I have a direcotry called
/pen/
Now in pen I have product drecotires and in pen I have .htaccess
DirectoryIndex /pen/index.cgi
Which basically tells every directy to go to that, then i determine what direcotry im in with $ENV{'REQUEST_URI'}, but I wanted a spider to add to a ssearch engine, but will it since theres nothing in those direcotries, or should I make a index.shtml and redirect that to index.cgi so it looks like its reading a .htm file?

Replies are listed 'Best First'.
Re: Spidering CGI
by tachyon (Chancellor) on Nov 11, 2002 at 23:24 UTC

    This is a similar problem to that faced by perlmonks.org which does not have pages a such - it is all database driven. The problem can be solved by putting up real html pages to be spidered like PM does see: http://perlmonks.thepen.com/

    Search engines such as google are spidering CGI based sites but have issues, see this article

    If you are requiring .htaccess authentication to get to your pages then search spiders will not be able to access them but this hardly matters as nor would anyone following a link.
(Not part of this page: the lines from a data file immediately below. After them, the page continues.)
-- ==== Sys2Proof/Machine/Binder.lean ====
section
/-! DEFINITION. Binders (10 R283 to R286) and the binder instructions BIND, UNBIND, ACQ, ACQ.OBS, REL and FENCE (10 R295 to
R302). -/

namespace Sys2Proof.Machine

/-- The 32 bytes of a binder as four 64-bit words, the lowest first (R283). -/
structure Binder where
  w0 : DWord
  w1 : DWord
  w2 : DWord
  w3 : DWord
  deriving DecidableEq, Repr

def Binder.hlaunch (b : Binder) : Word := b.w0.extractLsb' 32 32
def Binder.scope (b : Binder) : Nat := b.w0.toNat % 4
def Binder.count (b : Binder) : Nat := b.w1.toNat / 2 ^ 32
def Binder.acqSeq (b : Binder) : Word := b.w1.extractLsb' 0 32
def Binder.held (b : Binder) : Bool := b.w2.msb
def Binder.regtab (b : Binder) : DWord := b.w3

/-- A bad binder: a reserved bit set, or holder fields without a hold (R285). -/
def Binder.bad (b : Binder) : Bool :=
  b.w0.extractLsb' 2 30 != 0#30 || b.w2.extractLsb' 0 17 != 0#17 ||
    (!b.held && (b.hlaunch != 0#32 || b.w2.extractLsb' 17 46 != 0#46))

/-- COUNT replaced (R217, R221). -/
def Binder.setCount (b : Binder) (n : Nat) : Binder := { b with w1 := BitVec.ofNat 32 n ++ b.acqSeq }

/-- The hold given up (R300). -/
def Binder.free (b : Binder) : Binder := { b with w0 := 0#32 ++ b.w0.extractLsb' 0 32, w2 := 0#64 }

/-- The holder word of a gang: HELD, HDEV, HIFACE, HCREW, HGANG (R283). -/
def State.holderWord (s : State) (r : GangRef) : DWord :=
  1#1 ++ BitVec.ofNat 12 s.pkg.device ++ BitVec.ofNat 6 (s.ifaceOf r.launch) ++ BitVec.ofNat 24 r.crew ++
    BitVec.ofNat 4 r.gang ++ 0#17

/-- The gang holds the binder (R283). -/
def State.holds (s : State) (r : GangRef) (b : Binder) : Bool :=
  b.held && b.w2 == s.holderWord r && b.hlaunch == BitVec.ofNat 32 r.launch

/-- Taken by a gang (R299). -/
def State.taken (s : State) (r : GangRef) (b : Binder) : Binder :=
  { b with
    w0 := BitVec.ofNat 32 r.launch ++ b.w0.extractLsb' 0 32
    w1 := b.w1.extractLsb' 32 32 ++ (b.acqSeq + 1#32)
    w2 := s.holderWord r }

/-! ### A binder at its home (R286) -/

/-- Word `i` of some bytes at their home. -/
def State.homeWord (s : State) (ps : List Place) (i : Nat) : DWord :=
  BitVec.ofNat 64 (leValue (((ps.drop (8 * i)).take 8).map s.homeByte))

def State.binderAt (s : State) (ps : List Place) : Binder :=
  { w0 := s.homeWord ps 0, w1 := s.homeWord ps 1, w2 := s.homeWord ps 2, w3 := s.homeWord ps 3 }

/-- The value of a binder's bytes. -/
def Binder.value (b : Binder) : Nat := (b.w3 ++ b.w2 ++ b.w1 ++ b.w0).toNat

/-- Store bytes at their home, in a step of gang `r`; `pages` are the page-map entries that the access used. -/
def State.putAt (s : State) (r : GangRef) (bytes : List Place) (pages : List Nat) (v : Nat) : State :=
  (s.noteReplay r bytes).performBytes r (placed bytes v) pages

/-- A step on a binder or table whose home is another device goes there in an ATOMIC flit on the relay path (18 R438); what the home
holds, and so the flit's effect there, is not in this device's state (log entry 38). -/
def State.sendStep (s : State) (bytes : List Place) (route : Nat × DWord) (v : Nat) : State :=
  match bytes.head?.bind Place.remote with
  | none => s
  | some d =>
    let o : OutFlit := { flit := s.flit d .atomic false route (leBytes bytes.length v) s.nextId, owner := none, mcast := none }
    { s with nextId := s.nextId + 1, fab := { s.fab with transit := s.fab.transit ++ [o] } }

def State.putHome (s : State) (r : GangRef) (l : Landing) (v : Nat) : State :=
  (s.putAt r l.bytes (l.pages.map Prod.fst) v).sendStep l.bytes l.route v

def State.setBinder (s : State) (r : GangRef) (l : Landing) (b : Binder) : State := s.putHome r l b.value

/-- The checks of R285 in their order; own writes to the bytes come first (R77, R441). A step at another device waits until the relay
reserve has room for its flit (18 R440). -/
def State.checkHome (s : State) (need : Perms) (op : TargetOp) (n align : Nat) (p : DWord) : Except Fail (State × Landing) :=
  match s.checkAt (s.request need n) op align p with
  | .error x => .error x
  | .ok l =>
    if l.device?.isSome && s.egressFull 1 then .error (.wait .egress)
    else if s.lineBusy l.bytes then .error (.wait (.drain true))
    else .ok (s.flushTo s.g.ref l.bytes, l)

/-- A binder instruction's binder (R285). -/
def State.withBinder (s : State) (need : Perms) (p : DWord) (k : State → Landing → Binder → Out) : Out :=
  match s.checkHome need .atomic 32 32 p with
  | .error x => s.failed x
  | .ok (t, l) => k t l (t.binderAt l.bytes)

/-! ### Results of SY instructions -/

/-- Write the result register and end the instruction; a twin receives the result (R406). -/
def State.syDone (s : State) (t : SReg) (v : Word) : Out := .next (((s.wr t v).sendTwin [v.setWidth 64]).advance 12)

/-- An SY instruction whose result a Plumb secondary takes from its primary (R303, R406). -/
def State.sy (s : State) (t : SReg) (body : State → Out) : Out :=
  if s.isSecondary then s.fromTwin (fun s vs => .next ((s.wr t ((vs.headD 0#64).extractLsb' 0 32)).advance 12))
  else body s

/-! ### Region tables (R284) -/

/-- An entry: its base and length. -/
def tableEntry (v i : Nat) : DWord × Nat := (BitVec.ofNat 64 (v / 2 ^ (128 * i + 64)), v / 2 ^ (128 * i) % 2 ^ 40)

/-- The regions that a table binds, by first and last pointer; one that would wrap ends at the last pointer (R284). -/
def regionsOf (v : Nat) : List (DWord × DWord) :=
  ((List.range 6).map (tableEntry v)).filterMap (fun e =>
    if e.2 = 0 then none else some (e.1, BitVec.ofNat 64 (min (e.1.toNat + e.2 - 1) (2 ^ 64 - 1))))

/-- The lowest entry that `p` accepts. -/
def findEntry (v : Nat) (p : DWord × Nat → Bool) : Option Nat := (List.range 6).find? (fun i => p (tableEntry v i))

/-- The table with entry `i` replaced by a 128-bit value. -/
def setTableEntry (v i new : Nat) : Nat :=
  v - (v / 2 ^ (128 * i) % 2 ^ 128) * 2 ^ (128 * i) + new * 2 ^ (128 * i)

/-- The region table, for reading or for reading and writing (R285). -/
def State.withTable (s : State) (need : Perms) (b : Binder) (k : State → Landing → Nat → Out) : Out :=
  match s.checkHome need .atomic 96 16 b.regtab with
  | .error x => s.failed x
  | .ok (t, l) => k t l (leValue (l.bytes.map t.homeByte))

/-- The regions that a release of the binder covers (R284, R287): none without a table. -/
def State.withRegions (s : State) (b : Binder) (k : State → List (DWord × DWord) → Out) : Out :=
  if b.regtab = 0#64 then k s [] else s.withTable .read b (fun s _ v => k s (regionsOf v))
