/-- What a killed Plumb primary had stored on another device goes out over the fabric, past its comparison (01 R41, 16 R405). -/
def State.sendStore (s : State) (w : PendWrite) : State :=
  { s with wq := s.wq.filter (fun v => v.id != w.id) }.asGang w.owner (fun s => s.performStore w)

/-- WRITE_PERFORMED: a queued write reaches its home, after the earlier ones that must precede it (R77, R301). -/
def execWritePerformed (id : Nat) (s : State) : Out :=
  match s.wq.find? (fun w => w.id == id) with
  | none => .next s
  | some w =>
    if s.isBuffered w then .next s
    else if w.places.any (fun p => p.remote.isSome) then .next (s.sendStore w)
    else .next (((s.performFrom w).settleSeals).settleDrains)

end Sys2Proof.Machine
end

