-- ==== Sys2Proof/Machine/Barrier.lean ====
section
/-! DEFINITION. Barrier objects, LDX and ARRIVE (08 R245 to R249). -/

namespace Sys2Proof.Machine

/-- A barrier object (R245). -/
structure BarObj where
  raw : BitVec 128
  deriving DecidableEq, Repr

def BarObj.pending (b : BarObj) : Nat := (b.raw.extractLsb' 0 32).toNat
def BarObj.arrivals (b : BarObj) : Nat := (b.raw.extractLsb' 32 16).toNat
def BarObj.expect (b : BarObj) : BitVec 16 := b.raw.extractLsb' 48 16
def BarObj.phase (b : BarObj) : Bool := b.raw.getLsbD 64
def BarObj.err (b : BarObj) : Bool := b.raw.getLsbD 65

def BarObj.setPending (b : BarObj) (n : Nat) : BarObj := { raw := b.raw.extractLsb' 32 96 ++ BitVec.ofNat 32 n }

def BarObj.setArrivals (b : BarObj) (n : BitVec 16) : BarObj := { raw := b.raw.extractLsb' 48 80 ++ n ++ b.raw.extractLsb' 0 32 }

def BarObj.toggle (b : BarObj) : BarObj := { raw := b.raw ^^^ (1#128 <<< 64) }

/-- A phase completes after an update that leaves ARRIVALS and PENDING zero (R246). -/
def BarObj.settle (b : BarObj) : BarObj :=
  if b.arrivals = 0 ∧ b.pending = 0 then b.toggle.setArrivals b.expect else b

/-- `n` counted bytes have landed; `bad` when some source was uncorrectable (R246, R247). -/
def BarObj.landed (b : BarObj) (n : Nat) (bad : Bool) : BarObj :=
  let e : BarObj := if bad && !b.err then
      { raw := b.raw.extractLsb' 80 48 ++ 0x20#8 ++ b.raw.extractLsb' 66 6 ++ 1#1 ++ b.raw.extractLsb' 0 65 }
    else b
  (e.setPending (b.pending - n)).settle

/-- One arrival; the result is the phase arrived at, or the phase with 0x100 at an over-arrival (R248). -/
def BarObj.arrive (b : BarObj) : Word × BarObj :=
  let ph : Word := if b.phase then 1#32 else 0#32
  if b.arrivals = 0 then (ph ||| 0x100#32, b) else (ph, (b.setArrivals (BitVec.ofNat 16 (b.arrivals - 1))).settle)

def State.barAt (s : State) (ps : List Place) : BarObj := { raw := BitVec.ofNat 128 (leValue (ps.map s.homeByte)) }

/-- The object of LDX or ARRIVE: 16-aligned, in the crew's own allocation, whatever else the place is (R247, R248). -/
def State.checkBar (s : State) (p : DWord) : Except Fail (State × Landing) :=
  match s.checkLand (s.request .atomic 16) .atomic 16 p with
  | .error x => .error x
  | .ok l =>
    if l.bytes.all s.ownScratch = false then .error (l.fault kProtection p)
    else
      match s.checkData l p with
      | .error x => .error x
      | .ok l => .ok (s.flushTo s.g.ref l.bytes, l)

/-! ### LDX (R247) -/

/-- The source check of an LDX lane meets uncorrectable data byte by byte, when the bytes are copied (R247). -/
def State.ldxSource (s : State) (h : LmHdr) (z : MemSize) (src : Src) (n : Nat) : Except Fail (Landing × Landing) :=
  match s.checkTarget (s.request .read z.bytes) .ldx z.bytes (s.laneAddress h.addr n) with
  | .error x => .error x
  | .ok l =>
    match s.checkOffset false z.bytes z.bytes (s.dataWord src 1 n 0).toNat with
    | .error x => .error x
    | .ok d => .ok (l, d)

/-- The bytes that an LDX copies, with the values that the gang's own load would find (R77, R247). -/
def State.ldxBytes (s : State) (ls : List (Nat × Landing × Landing)) : List LdxByte :=
  (ls.map (fun x => (x.2.1.bytes.zip x.2.2.bytes).map (fun q =>
    ({ dst := q.2, val := s.ownByte q.1, bad := (s.poisonedByte [q.1]).isSome } : LdxByte)))).flatten

/-- The same fault for every participating lane. -/
def Fail.allLanes (x : Fail) (p : LaneMask) : Fail :=
  match x with
  | .fault f => .fault { f with lanes := p }
  | .wait r => .wait r

/-- LDX. A fault of a lane's source or destination comes before one of the barrier pointer (R247, log entry 119). -/
def execLdx (h : LmHdr) (size : MemSize) (src : Src) (bar : Pair) (s : State) : Out :=
  let i : Instr := .ldx h size src bar
  s.lm h (s.lmFits h [(src, 1)] .nw 0) false (dataRegs src .w ++ pairRegs bar) [] (fun s => s.sign [word0 i]) (fun s p =>
    match checkLanes p (fun n => s.ldxSource h size src n) with
    | .error x => s.failed x
    | .ok ls =>
      match s.checkBar (s.rdP bar) with
      | .error x => s.failed (x.allLanes p)
      | .ok (s, l) =>
        let places := (ls.map (fun x => x.2.1.bytes ++ x.2.2.bytes)).flatten ++ l.bytes
        if s.lineBusy ((ls.map (fun x => x.2.1.bytes)).flatten) then s.failed (.wait (.drain true))
        else if s.lateAt places ≠ [] then .next (s.again (.board (s.lateAt places)))
        else
        let n := ls.length * size.bytes
        let b := s.barAt l.bytes
        if b.pending + n > 0xFFFFFFFF then
          s.failed (.fault { FaultInfo.plain kLimit with pointer := s.rdP bar, lanes := p, whr := l.trace })
        else
          let items := signItems i (ls.map (fun x => ((s.dataWord src 1 x.1 0).setWidth 64,
            chunks size.bytes (leValue (x.2.1.bytes.map s.ownByte)))))
          let s1 := s.flushTo s.g.ref ((ls.map (fun x => x.2.2.bytes)).flatten)
          let op : Op :=
            { id := s1.nextId, owner := s1.g.ref, iface := s1.myIface, core := s1.myCore, pc := s1.g.sc.pc, token := none,
              serial := 0, kind := .ldx (s1.ldxBytes ls) [] (l.bytes.headD (.hbm 0)) }
          let s2 := (s1.putHome s1.g.ref l (b.setPending (b.pending + n)).raw.toNat).countLines
            (ls.map (fun x => x.2.1.bytes.headD (.hbm 0)))
          .next ((((({ s2 with nextId := s2.nextId + 1, ops := s2.ops ++ [op] }).sign items).noteLm h [src] p)).advance 12))

/-- Every byte of an LDX has landed: its destinations are one access, so sectors that they cover whole lose their poison, but for those
of uncorrectable sources (08 R481, log entry 36). -/
def State.closeLdx (s : State) (done : List LdxByte) : State :=
  let keys := done.filterMap (fun b => b.dst.key)
  let whole (t : Nat) : Bool := (List.range 32).all (fun i => keys.contains (t * 32 + i))
  { s with mem := { s.mem with poison := s.mem.poison.filter (fun t => !whole t) } }.taintPlaces
    ((done.filter LdxByte.bad).map LdxByte.dst)

/-- One byte of an LDX lands: it is in place and counted, and the last one ends the operation (R247). -/
def State.landByte (s : State) (o : Op) (b : LdxByte) (rest done : List LdxByte) (bar : Place) : State :=
  let s1 := s.performBytes o.owner [(b.dst, b.val)] []
  let s2 := if b.bad then s1.taintPlaces [b.dst] else s1
  let s3 := if rest.isEmpty then { s2 with ops := s2.ops.filter (fun x => x.id != o.id) }.closeLdx (done ++ [b])
    else { s2 with ops := s2.ops.map (fun x => if x.id = o.id then { x with kind := .ldx rest (done ++ [b]) bar } else x) }
  let obj := bar.run 16
  (s3.performBytes o.owner (placed obj ((s3.barAt obj).landed 1 b.bad).raw.toNat) []).settleDrains

/-- LDX_BYTE_LANDING: one of the bytes that are still to land, any of them (R247, log entry 22). -/
def execLdxByteLanding (op : Nat) (s : State) : Out :=
  match s.ops.find? (fun o => o.id == op) with
  | some o =>
    (match o.kind with
     | .ldx bytes done bar =>
       let (n, s1) := s.free
       let i := (Config.reading n).toNat % bytes.length
       (match bytes[i]? with
        | some b => .next (s1.landByte o b (bytes.eraseIdx i) done bar)
        | none => .next s)
     | _ => .next s)
  | none => .next s

/-! ### ARRIVE (R248) -/

/-- Each Plumb copy arrives at the object of its own allocation (16 R407). -/
def execArrive (t : SReg) (x : Pair) (s : State) : Out :=
  s.issue (.comparing (pairRegs x) [.s t]) (fun s =>
    match s.checkBar (s.rdP x) with
    | .error f => s.failed f
    | .ok (s, l) =>
      s.releaseThen (fun s =>
        let r := (s.barAt l.bytes).arrive
        .next (((s.putHome s.g.ref l r.2.raw.toNat).wr t r.1).advance 12)))

end Sys2Proof.Machine
end

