/-- The descriptor in QDATA0 to QDATA3. -/
def State.qdata (s : State) (iface : Nat) : BitVec 256 :=
  s.reg iface (rQData + 24) ++ s.reg iface (rQData + 16) ++ s.reg iface (rQData + 8) ++ s.reg iface rQData

/-- A descriptor as 256 bits (R191). -/
def Queue.bits (u : Queue) : BitVec 256 :=
  u.base ++ u.tail ++ u.head ++ 0#117 ++ BitVec.ofBool u.error ++ BitVec.ofBool u.enable ++ 0#4 ++ BitVec.ofNat 5 u.log2

/-- WRITE (R193). -/
def execQcmdWrite (iface : Nat) (s : State) : Out :=
  let q := s.qsel iface
  let d := s.qdata iface
  let u := s.queue iface q
  let base := d.extractLsb' 192 64
  let enable := d.getLsbD 9
  let log2 := (d.extractLsb' 0 5).toNat
  if s.qselReserved iface then .next (s.setReg iface rQStat 0x10#64)
  else if q ≥ (s.ifc iface).queues then .next (s.setReg iface rQStat 0x11#64)
  else if d.extractLsb' 11 117 ≠ 0#117 ∨ d.extractLsb' 5 4 ≠ 0#4 ∨ log2 < 1 ∨ 16 < log2 ∨ base.extractLsb' 0 7 ≠ 0#7 ∨
      (u.enable = true ∧ enable = true ∧ (base ≠ u.base ∨ log2 ≠ u.log2)) then
    .next (s.setReg iface rQStat 0x10#64)
  else
    let v : Queue := { u with base := base, log2 := log2, enable := enable }
    let w : Queue := if enable then { v with head := 0#32, tail := 0#32, error := false } else v
    .next ((s.setQueue iface q w).setReg iface rQStat 0#64)

/-- READ (R193). -/
def execQcmdRead (iface : Nat) (s : State) : Out :=
  let q := s.qsel iface
  if s.qselReserved iface then .next (s.setReg iface rQStat 0x10#64)
  else if q ≥ (s.ifc iface).queues then .next (s.setReg iface rQStat 0x11#64)
  else
    let d := (s.queue iface q).bits
    .next (((((s.setReg iface rQData (d.extractLsb' 0 64)).setReg iface (rQData + 8) (d.extractLsb' 64 64)).setReg iface
      (rQData + 16) (d.extractLsb' 128 64)).setReg iface (rQData + 24) (d.extractLsb' 192 64)).setReg iface rQStat 0#64)

end Sys2Proof.Machine
end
    Presumably you have set your robots files....

    cheers

    tachyon

    s&&rsenoyhcatreve&&&s&n.+t&"$'$`$\"$\&"&ee&&y&srve&&d&&print

Re: Spidering CGI
by adrianh (Chancellor) on Nov 12, 2002 at 10:02 UTC

    If you're using Apache mod_rewrite is very useful for handling this sort of thing.

    You can easily change any URL under the hood without the users knowledge so they would see:

    http://www.foo.com/foo/bar/index.html

    and your code would see

    http://www.foo.com/foo/bar/index.cgi

    without the user knowing anything about index.cgi.